Aug 28, 2023

Today in History, Aug. 28

Posted Aug 28, 2023 11:28 AM

Today’s Highlight in History:

On Aug. 28, 1963, more than 200,000 people listened as the Rev. Martin Luther King Jr. delivered his “I Have a Dream” speech in front of the Lincoln Memorial in Washington, D.C. 

On this date: 

In 1862, the Second Battle of Bull Run (also known as Second Manassas) began in Prince William County, Virginia, during the Civil War; the result was a Confederate victory.

In 1922, the first-ever radio commercial aired on station WEAF in New York City; the 10-minute advertisement was for the Queensboro Realty Co., which had paid a fee of $100. 

In 1941, Japan’s ambassador to the U.S., Kichisaburo Nomura, presented a note to President Franklin D. Roosevelt from Japan’s prime minister, Prince Fumimaro Konoye, expressing a desire for improved relations. 

In 1955, Emmett Till, a Black teen from Chicago, was abducted from his uncle’s home in Money, Mississippi, by two white men after he had supposedly whistled at a white woman; he was found brutally slain three days later. 

In 1968, police and anti-war demonstrators clashed in the streets of Chicago as the Democratic National Convention nominated Hubert H. Humphrey for president. 

In 1988, 70 people were killed when three Italian stunt planes collided during an air show at the U.S. Air Base in Ramstein (RAHM’-shtyn), West Germany. 

In 1996, the troubled 15-year marriage of Britain’s Prince Charles and Princess Diana officially ended with the issuing of a divorce decree. 

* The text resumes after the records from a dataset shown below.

-- ==== Sys2Proof/Machine/Float.lean ====
section
/-! DEFINITION. IEEE-754 binary32 arithmetic, rounded to nearest with ties to even (rules R10, R124 to R127, R137).

A finite datum is an exact multiple of `2^-149`; `fMag` is that multiple. Each operation computes exactly on
integers and is narrowed once, by `roundRat`. -/

namespace Sys2Proof.Machine

/-- What an arithmetic operation needs besides its operands: the parameter `FTZ` (rule R126), and the name of
the NaN it would draw (rule R125, U7; assumption 3). -/
structure Fp where
  ftz  : Bool
  path : List Nat
  deriving DecidableEq, Repr

/-- The arithmetic context of the `k`-th part of a computation: the same `FTZ`, a NaN draw of its own. -/
def Fp.sub (m : Fp) (k : Nat) : Fp := { m with path := k :: m.path }

/-- Sign bit 31. -/
def fSign (x : F32) : Bool := x.msb

/-- Exponent bits 30:23. -/
def fExp (x : F32) : Nat := x.toNat / 2 ^ 23 % 256

/-- Fraction bits 22:0. -/
def fFrac (x : F32) : Nat := x.toNat % 2 ^ 23

def fIsNaN (x : F32) : Bool := decide (fExp x = 255) && decide (fFrac x ≠ 0)

def fIsInf (x : F32) : Bool := decide (fExp x = 255) && decide (fFrac x = 0)

def fIsFinite (x : F32) : Bool := decide (fExp x ≠ 255)

def fIsZero (x : F32) : Bool := decide (fExp x = 0) && decide (fFrac x = 0)

def fIsSubnormal (x : F32) : Bool := decide (fExp x = 0) && decide (fFrac x ≠ 0)

/-- The magnitude of `x` in units of `2^-149`; for an infinity the value `2^277`, above that of every finite datum. -/
def fMag (x : F32) : Nat :=
  if fExp x = 0 then fFrac x else (2 ^ 23 + fFrac x) * 2 ^ (fExp x - 1)

/-- The value of `x` in units of `2^-149`, with `fMag`'s convention for infinities. -/
def fVal (x : F32) : Int := if fSign x then -(fMag x : Int) else (fMag x : Int)

/-- The datum with the given sign whose bits 30:0 are `n`. -/
def fPack (neg : Bool) (n : Nat) : F32 := BitVec.ofNat 32 (if neg then 2 ^ 31 + n else n)

def fInf (neg : Bool) : F32 := fPack neg 0x7F800000

def fNeg (x : F32) : F32 := x ^^^ 0x80000000#32

/-- Rounding to nearest, ties to even, of the quotient `m + r/d` to an integer: `m` is the truncated quotient, `r`
the remainder and `d` the divisor (rule R124). -/
def roundEven (m r d : Nat) : Nat :=
  if d < 2 * r ∨ (2 * r = d ∧ m % 2 = 1) then m + 1 else m

/-- The binary32 datum nearest to `num / den` units of `2^-149`, ties to even, overflow to infinity (rule R124).
`q` is the exponent, in units of the last place, at which 24 significand bits remain. -/
def roundRat (neg : Bool) (num den : Nat) : F32 :=
  let q := Nat.log2 (num / den) - 23
  let d := den * 2 ^ q
  fPack neg (min (q * 2 ^ 23 + roundEven (num / d) (num % d) d) 0x7F800000)

/-- The NaN an operation draws: exponent all ones, fraction not zero, otherwise free (rule R125, U7). -/
def fNaN (m : Fp) : F32 :=
  let w := Config.freeNaN m.path
  let frac := w.toNat % 2 ^ 23
  fPack w.msb (0x7F800000 + if frac = 0 then 1 else frac)

/-- With `FTZ`, a subnormal becomes the zero of its sign (rule R126). -/
def fFlush (m : Fp) (x : F32) : F32 :=
  if m.ftz && fIsSubnormal x then fPack (fSign x) 0 else x

/-- The sum of two operands already flushed. -/
def faddCore (m : Fp) (a b : F32) : F32 :=
  if fIsNaN a || fIsNaN b then fNaN m
  else if fIsInf a then (if fIsInf b && (fSign a != fSign b) then fNaN m else a)
  else if fIsInf b then b
  else
    let t := fVal a + fVal b
    if t = 0 then fPack (fSign a && fSign b) 0
    else fFlush m (roundRat (decide (t < 0)) t.natAbs 1)

/-- `fadd(a, b)` (rules R10, R124 to R127). -/
def fadd (m : Fp) (a b : F32) : F32 := faddCore m (fFlush m a) (fFlush m b)

/-- `fsub(a, b)` (rules R10, R124 to R127). -/
def fsub (m : Fp) (a b : F32) : F32 := faddCore m (fFlush m a) (fNeg (fFlush m b))

/-- The product of two operands already flushed. -/
def fmulCore (m : Fp) (a b : F32) : F32 :=
  let neg := fSign a != fSign b
  if fIsNaN a || fIsNaN b then fNaN m
  else if fIsInf a || fIsInf b then (if fIsZero a || fIsZero b then fNaN m else fInf neg)
  else fFlush m (roundRat neg (fMag a * fMag b) (2 ^ 149))

/-- `fmul(a, b)` (rules R10, R124 to R127). -/
def fmul (m : Fp) (a b : F32) : F32 := fmulCore m (fFlush m a) (fFlush m b)

/-- The quotient of two operands already flushed. -/
def fdivCore (m : Fp) (a b : F32) : F32 :=
  let neg := fSign a != fSign b
  if fIsNaN a || fIsNaN b then fNaN m
  else if fIsInf a then (if fIsInf b then fNaN m else fInf neg)
  else if fIsInf b then fPack neg 0
  else if fIsZero b then (if fIsZero a then fNaN m else fInf neg)
  else fFlush m (roundRat neg (fMag a * 2 ^ 149) (fMag b))

/-- `fdiv(a, b)` (rules R10, R124 to R127). -/
def fdiv (m : Fp) (a b : F32) : F32 := fdivCore m (fFlush m a) (fFlush m b)

/-- Neither operand is a NaN: the condition under which a quiet comparison can be true (rules R10, R127). -/
def fOrdered (a b : F32) : Bool := !fIsNaN a && !fIsNaN b

/-- `flt(a, b)` (rules R10, R127). -/
def flt (a b : F32) : Bool := fOrdered a b && decide (fVal a < fVal b)

/-- `fle(a, b)` (rules R10, R127). -/
def fle (a b : F32) : Bool := fOrdered a b && decide (fVal a ≤ fVal b)

/-- `fge(a, b)` (rules R10, R127). -/
def fge (a b : F32) : Bool := fOrdered a b && decide (fVal b ≤ fVal a)

/-- `feq(a, b)` (rules R10, R127). -/
def feq (a b : F32) : Bool := fOrdered a b && decide (fVal a = fVal b)

/-- The datum is finite and greater than zero: what a frequency and a sample rate must be (rules R157 (a), R200). -/
def fFinitePos (x : F32) : Bool := fIsFinite x && flt fZero x

end Sys2Proof.Machine
end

In 2005, New Orleans Mayor Ray Nagin (NAY’-gin) ordered everyone in the city to evacuate after Hurricane Katrina grew to a monster storm. 

In 2013, a military jury sentenced Maj. Nidal Hasan to death for the 2009 shooting rampage at Fort Hood that claimed 13 lives. On the 50th anniversary of Martin Luther King Jr.‘s “I Have a Dream” speech at the Lincoln Memorial, President Barack Obama stood on the same steps as he challenged new generations to seize the cause of racial equality. 

In 2016, six scientists completed a yearlong Mars simulation in Hawaii, where they emerged after living in a dome in near isolation on a Mauna Loa mountain. 

In 2018, a white former police officer, Roy Oliver, was convicted of murder for fatally shooting a Black 15-year-old boy, Jordan Edwards, while firing into a car packed with teenagers in suburban Dallas; Oliver was sentenced the following day to 15 years in prison. 

In 2020, Japan’s longest-serving prime minister, Shinzo Abe, said he was stepping down because a chronic illness had resurfaced. (Abe was succeeded by his right-hand man, Yoshihide Suga. Abe was assassinated in July 2022.)